3) Wilayah Utara strategi prioritas mengalami permasalahan yang berbeda
dengan wilayah Selatan, yang terpilih adalah membentuk co-management
bekerjasama dengan pihak swasta dengan skor sebesar 57,7%
Berdasarkan hasil pemodelan dinamik menggunakan perangkat lunak
Vensim yang dijalankan selama 100 tahun, maka hasil prediksi kondisi terumbu
karang adalah sebagai berikut:
1) Wilayah Selatan, tanpa dilakukan strategi, maka tutupan terumbu karang akan
terus menurun sampai mencapai 80% dari kondisi sekarang, sedangkan
dengan menerapkan strategi prioritas terpilih, tutupan terumbu karang akan
terus meningkat sampai mencapai 90%. Strategi lainnya dapat meningkatkan
tutupan terumbu karang pada kisaran 10-20%.
2) Wilayah Tengah, tanpa dilakukan strategi, maka tutupan terumbu karang akan
terus menurun sampai mencapai 80% dari kondisi sekarang, sedangkan
dengan menerapkan strategi prioritas terpilih, tutupan terumbu karang akan
terus meningkat sampai mencapai 90% dari kondisi saat ini.

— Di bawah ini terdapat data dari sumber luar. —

-- ==== Sys2Proof/Machine/Fencing.lean ====
section
/-! DEFINITION. Faults within the guarantee (R18 to R21, R192 to R203, R381 to R411): the settling of pending writes, the
fence of each kind of unit, and the decision of a checker disagreement. -/

namespace Sys2Proof.Machine

open Sys2Proof

/-! ### Settling pending writes (R383, R385, R386) -/

/-- A decision unit of a core (R381): a descriptor's stream and ring index, and its part; none is what the descriptor has not
written to memory. -/
abbrev UnitPart := Fin 2 × Word32 × Option Nat

/-- The die of an agent of pending writes, and its number as a requester. -/
def pendDie (agent : Nat) : Nat := if agent < 256 then agent / 8 else 48 + (agent - 256)
def pendRequester (agent : Nat) : Nat := if agent < 256 then agent else 256 + pendDie agent

/-- Sends the clearance of a pending write: it crosses as its write did, and stays behind it (R383, R411). -/
def Dev.settleOne (s : Dev) (p : PendWrite) (kind : Clearance) : Dev :=
  let s1 : Dev := { s with pend := s.pend.filter fun q => q != p }
  let s2 := match kind with
    | .withdraw => s1.count (ownerHolding p.owner) (regAt ctl 0x16008) 1
    | .fail => if p.agent < 256 then s1.count (ownerHolding p.owner) (chkReg (Fin.ofNat 256 p.agent) 0x20) 1 else s1
    | .pass => s1
  (s2.cross (pendRequester p.agent) (pendDie p.agent) (stackDie (s.place (p.block * 4096)).stack)).clear p.block p.sectors
    p.owner p.epoch kind

/-- The pending writes of an agent, oldest first. -/
def Dev.pendOf (s : Dev) (agent : Nat) : List PendWrite := s.pend.filter fun p => p.agent == agent

/-- A fence or a reset settles an agent's pending writes: PASS where the check has passed, else a withdrawal. What it holds
in the egress hold is withdrawn. -/
def Dev.settlePend (s : Dev) (agent : Nat) : Dev :=
  ((s.pendOf agent).foldl (fun d p => d.settleOne p (if p.passed then .pass else .withdraw)) s).settleEgress
    (fun i => i.agent == agent) .withdraw

/-- The pending writes of the decision unit under decision get the decision's clearance. -/
def Dev.settleDecided (s : Dev) (c : CoreId) (x : UnitPart) (kind : Clearance) : Dev :=
  (((s.pendOf c.val).filter fun p => x == (p.stream, p.index, some p.part)).foldl (fun d p => d.settleOne p kind) s).settleEgress
    (fun i => i.agent == c.val && x == (i.stream, i.index, some i.part)) kind

/-! ### What every fence leaves behind (R21, R389, R413, R414, R429) -/

/-- A fence in the step record of a holding. -/
def Dev.noteFence (s : Dev) (h : HoldId) : Dev :=
  s.modHolding h fun x => { x with totals := { x.totals with fencedUnits := x.totals.fencedUnits + 1 } }
def Dev.openHoldings (s : Dev) : List HoldId := allHoldings.filter fun h => (s.holding h).state != .closed
def Dev.noteFenceAll (s : Dev) : Dev := s.openHoldings.foldl Dev.noteFence s

/-- Some live core is left to a holding. -/
def Dev.anyLive (s : Dev) (h : HoldId) : Bool := (s.holding h).coreIds.any fun c => s.coreLive c

/-! ### The fence of a core (R19, R202, R385) -/

/-- What stands in a core while it works goes with it. -/
def Core.fence (x : Core) : Core :=
  { x with fenced := true, window := [], inbox := [], retained := [], decision := none, helping := false, hostBuf := []
           batch := [], batchPhase := 0 }

/-- Tiles of a counter that a core holds unretired. -/
def Counter.heldBy (k : Counter) (c : CoreId) : List Nat :=
  k.openTiles.filter fun t => k.recs.any fun r => r.tile == t && r.core == c

/-- The next issue number of a tile. -/
def Counter.nextIssue (k : Counter) (tile : Nat) : Nat :=
  let used := (k.recs.filter fun r => r.tile == tile).map (·.issue) ++ (k.reissue.filter fun p => p.1 == tile).map (·.2)
  (used.max?).getD 0 + 1

def Counter.reissueOf (k : Counter) (c : CoreId) : Counter :=
  { k with reissue := k.reissue ++ (k.heldBy c).map fun t => (t, k.nextIssue t)
           claims := k.claims.map fun q => if q.core = c then { q with lost := true } else q }

/-- A READMIT that is running on a unit ends with the unit's fence (R508). -/
def Dev.endReadmits (s : Dev) (u : UnitName) (cause : FenceCause) : Dev :=
  if cause == .maintenance then s
  else (s.service.activities.filter fun a => a.state == .running && a.activity == 6 && a.units.contains u).foldl
    (fun d a => d.endActivity a.number .failed .fenced) s

/-- The unretired tiles of a fenced core go onto the reissue lists. -/
def Dev.reissueTiles (s : Dev) (h : HoldId) (c : CoreId) : Dev :=
  (s.holding h).counters.foldl (fun d k =>
    let n := (k.heldBy c).length
    let die := d.tallyDie k
    let d1 := d.modHolding h fun x => x.modCounter k.number fun q => q.reissueOf c
    if n = 0 then d1 else (d1.count (some h) (tlyReg die 0x18) n).event (regAt die 0x120) 4) s

/-- The stages that a core carries pass on: its own, then the one it inherited. -/
def Dev.passStages (s : Dev) (h : HoldId) (c : CoreId) : Dev :=
  let own := (s.holding h).stages.filter fun g => g.runsOn == some c && !g.inherited
  let other := (s.holding h).stages.filter fun g => g.runsOn == some c && g.inherited
  (own ++ other).foldl (fun d g =>
    match (d.holding h).stages.find? fun t => t.dfn.stage == g.dfn.stage with
    | some t => d.passStage h t
    | none => d) s

/-- Fences a core with a cause, unless it is fenced already. -/
def Dev.fenceCore (s : Dev) (c : CoreId) (cause : FenceCause) : Dev :=
  if (s.core c).fenced then s
  else
    let h := s.holdingOfCore c
    let s1 := (s.releaseHelper c).settlePend c.val
    let s2 := (s1.squashAll h c).modCore c Core.fence
    let s3 : Dev := { s2 with hostReads := s2.hostReads.filter fun r => r.core != c }
    let s4 := (((s3.setReg (chkReg c 0) (cause.code.setWidth 32)).event (coreEvent c) evFenced).unitFenced (c.val / 8)
      (some c) cause).endReadmits (.core c.val) cause
    match h with
    | none => s4
    | some h =>
      let s5 := ((s4.noteFence h).reissueTiles h c).passStages h c
      if s5.anyLive h then s5 else s5.endHolding h .fenced

/-! ### The fence of a compute die (R21, R197, R288) -/

/-- A counter after the fence of a die: its mirror serves it, and a new mirror is copied. A counter without a mirror, because
its half has no other live compute die, stays on the fenced die: the rules name no taker (DESIGN CHOICE,
notes/assumptions/114). -/
def Dev.moveCounter (s : Dev) (d : Nat) (k : Counter) : Counter :=
  let copyTo := fun (serving : Fin 32) =>
    (s.mirrorDie serving.val).map (Fin.ofNat 32)
  if k.die.val = d then
    match k.mirror with
    | some m => { k with die := m, mirror := copyTo m, copying := (copyTo m).isSome, taken := true }
    | none => k
  else if k.mirror.any fun m => m.val == d then
    { k with mirror := copyTo k.die, copying := (copyTo k.die).isSome }
  else k

def Dev.moveCounters (s : Dev) (d : Nat) : Dev :=
  allHoldings.foldl (fun e h =>
    let ks := (e.holding h).counters
    let e1 := e.modHolding h fun x => { x with counters := ks.map (e.moveCounter d) }
    ks.foldl (fun f k =>
      match k.mirror with
      | some m => if k.die.val = d then (f.count (some h) (tlyReg m.val 0x30) 1).event (regAt m.val 0x120) 0x10 else f
      | none => f) e1) s
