def Dev.maintStatus (s : Dev) (n : Nat) : Dev :=
  s.runJob n 0x0071 fun j =>
    match s.service.recent.find? fun a => a.number == j.param 31 0 with
    | some a => s.finishJob n .ok a.report
    | none => s.finishJob n .badParameter 0

/-- An activity stops before its end; the MAINT_CANCELs that waited for it complete. -/
def Dev.stopActivity (s : Dev) (k : Nat) : Dev :=
  match s.activity k with
  | none => s
  | some a => (s.endActivity k .cancelled .aborted).finishJobs a.cancels .ok

/-- The kind of an activation. -/
def Activity.imageKind (a : Activity) : Nat := a.activity.toNat - 0x100
def Activity.isActivation (a : Activity) : Bool := decide (0x100 < a.activity.toNat)

/-- The flash of an activation is still to be written. -/
def Service.flashAhead (v : Service) (k : Nat) : Bool :=
  v.writing.any (fun w => w.2 == k) || v.writeQueue.any fun w => w.2 == k

def Activity.stackRes (a : Activity) : StackId := stackOf (resNum a.resource)

/-- An activity that stops only at its next boundary. -/
def Dev.stopsLater (s : Dev) (a : Activity) : Bool :=
  (a.activity == 1 && a.state == .running && (s.stack a.stackRes).retraining)
    || (a.isActivation && s.service.flashAhead a.number)

/-- An activity that MAINT_CANCEL may stop. -/
def Dev.cancellable (s : Dev) (a : Activity) : Bool :=
  a.activity == 1 || a.activity == 4 || (a.isActivation && !s.service.switched.any fun w => w.1 == a.imageKind)

def Dev.maintCancel (s : Dev) (n : Nat) : Dev :=
  s.runJob n 0x0072 fun j =>
    match s.activity (j.param 31 0) with
    | none => s.finishJob n .wrongState 0
    | some a =>
      if !a.open || !s.cancellable a then s.finishJob n .wrongState 0
      else if s.stopsLater a then
        (s.keepRunning n).modActivity a.number fun q => { q with cancels := q.cancels ++ [n] }
      else (s.stopActivity a.number).finishJob n .ok 0

/-- MAINT_WAITING_START: the first waiting activity starts once nothing that runs stands against it (R506). -/
def Dev.maintWaitingStart (s : Dev) (k : Nat) : Dev :=
  match s.service.activities.find? fun a => a.state == .waiting with
  | none => s
  | some a =>
    let running : Service := { s.service with activities := s.service.activities.filter fun q => q.state == .running }
    if a.number ≠ k || !s.gotreRuns || (running.holder a.activity a.resource).isSome then s
    else s.modActivity k fun q => { q with state := .running }

/-! ### Retraining (R238) -/

/-- The running activity of a kind on a unit; while Gotre is down none goes on (R417). -/
def Dev.runningOn (s : Dev) (act res : BitVec 16) : Option Activity :=
  if !s.gotreRuns then none
  else s.service.activities.find? fun a => a.state == .running && a.activity == act && a.resource == res

def stackChannels (k : StackId) : List (Fin 32) := (List.range (if k.val < 16 then 32 else 8)).map (Fin.ofNat 32)

/-- The channels that an ARG names. -/
def maskChannels (k : StackId) (arg : Word32) : List (Fin 32) :=
  if arg = 0 then stackChannels k else (stackChannels k).filter fun c => arg.getLsbD c.val

/-- STACK_RETRAIN: the first channel of the activity is quiesced. -/
def Dev.stackRetrain (s : Dev) (k : StackId) : Dev :=
  match s.runningOn 1 (stackResource k) with
  | none => s
  | some a =>
    if (s.stack k).retraining || s.stackLost k || a.progress != 0 then s
    else match maskChannels k a.arg with
      | [] => s
      | c :: cs => s.modStack k fun x => { x with retraining := true, channel := c, channelsLeft := cs, retrainPending := false
                                                  faulty := none }

/-- No channel is quiesced any more. -/
def Dev.endQuiesce (s : Dev) (k : StackId) : Dev :=
  (s.modStack k fun x => { x with retraining := false, channelsLeft := [] }).release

Strategi lainnya
dapat meningkatkan tutupan terumbu karang pada kisaran 30-60%.
3) Wilayah Utara, tanpa dilakukan strategi, maka tutupan terumbu karang akan
terus menurun sampai mencapai 5% dari kondisi sekarang, sedangkan dengan
menerapkan strategi prioritas terpilih, tutupan terumbu karang akan terus
meningkat sampai mencapai 40%. Strategi lainnya dapat meningkatkan
tutupan terumbu karang pada kisaran 6-15%.
4) Tanpa melakukan strategi baru, tutupan terumbu karang wilayah Tengah
paling cepat mengalami penurunan, sedangkan dengan menerapkan strategi
baru yang terpilih berdasarkan analisis AWOT, maka wilayah Tengah paling
cepat mengalami perbaikan. Dengan demikian wilayah Tengah harus
dijadikan prioritas dalam melakukan pemulihan dan mempertahankan
keberlanjutan ekosistem terumbu karang.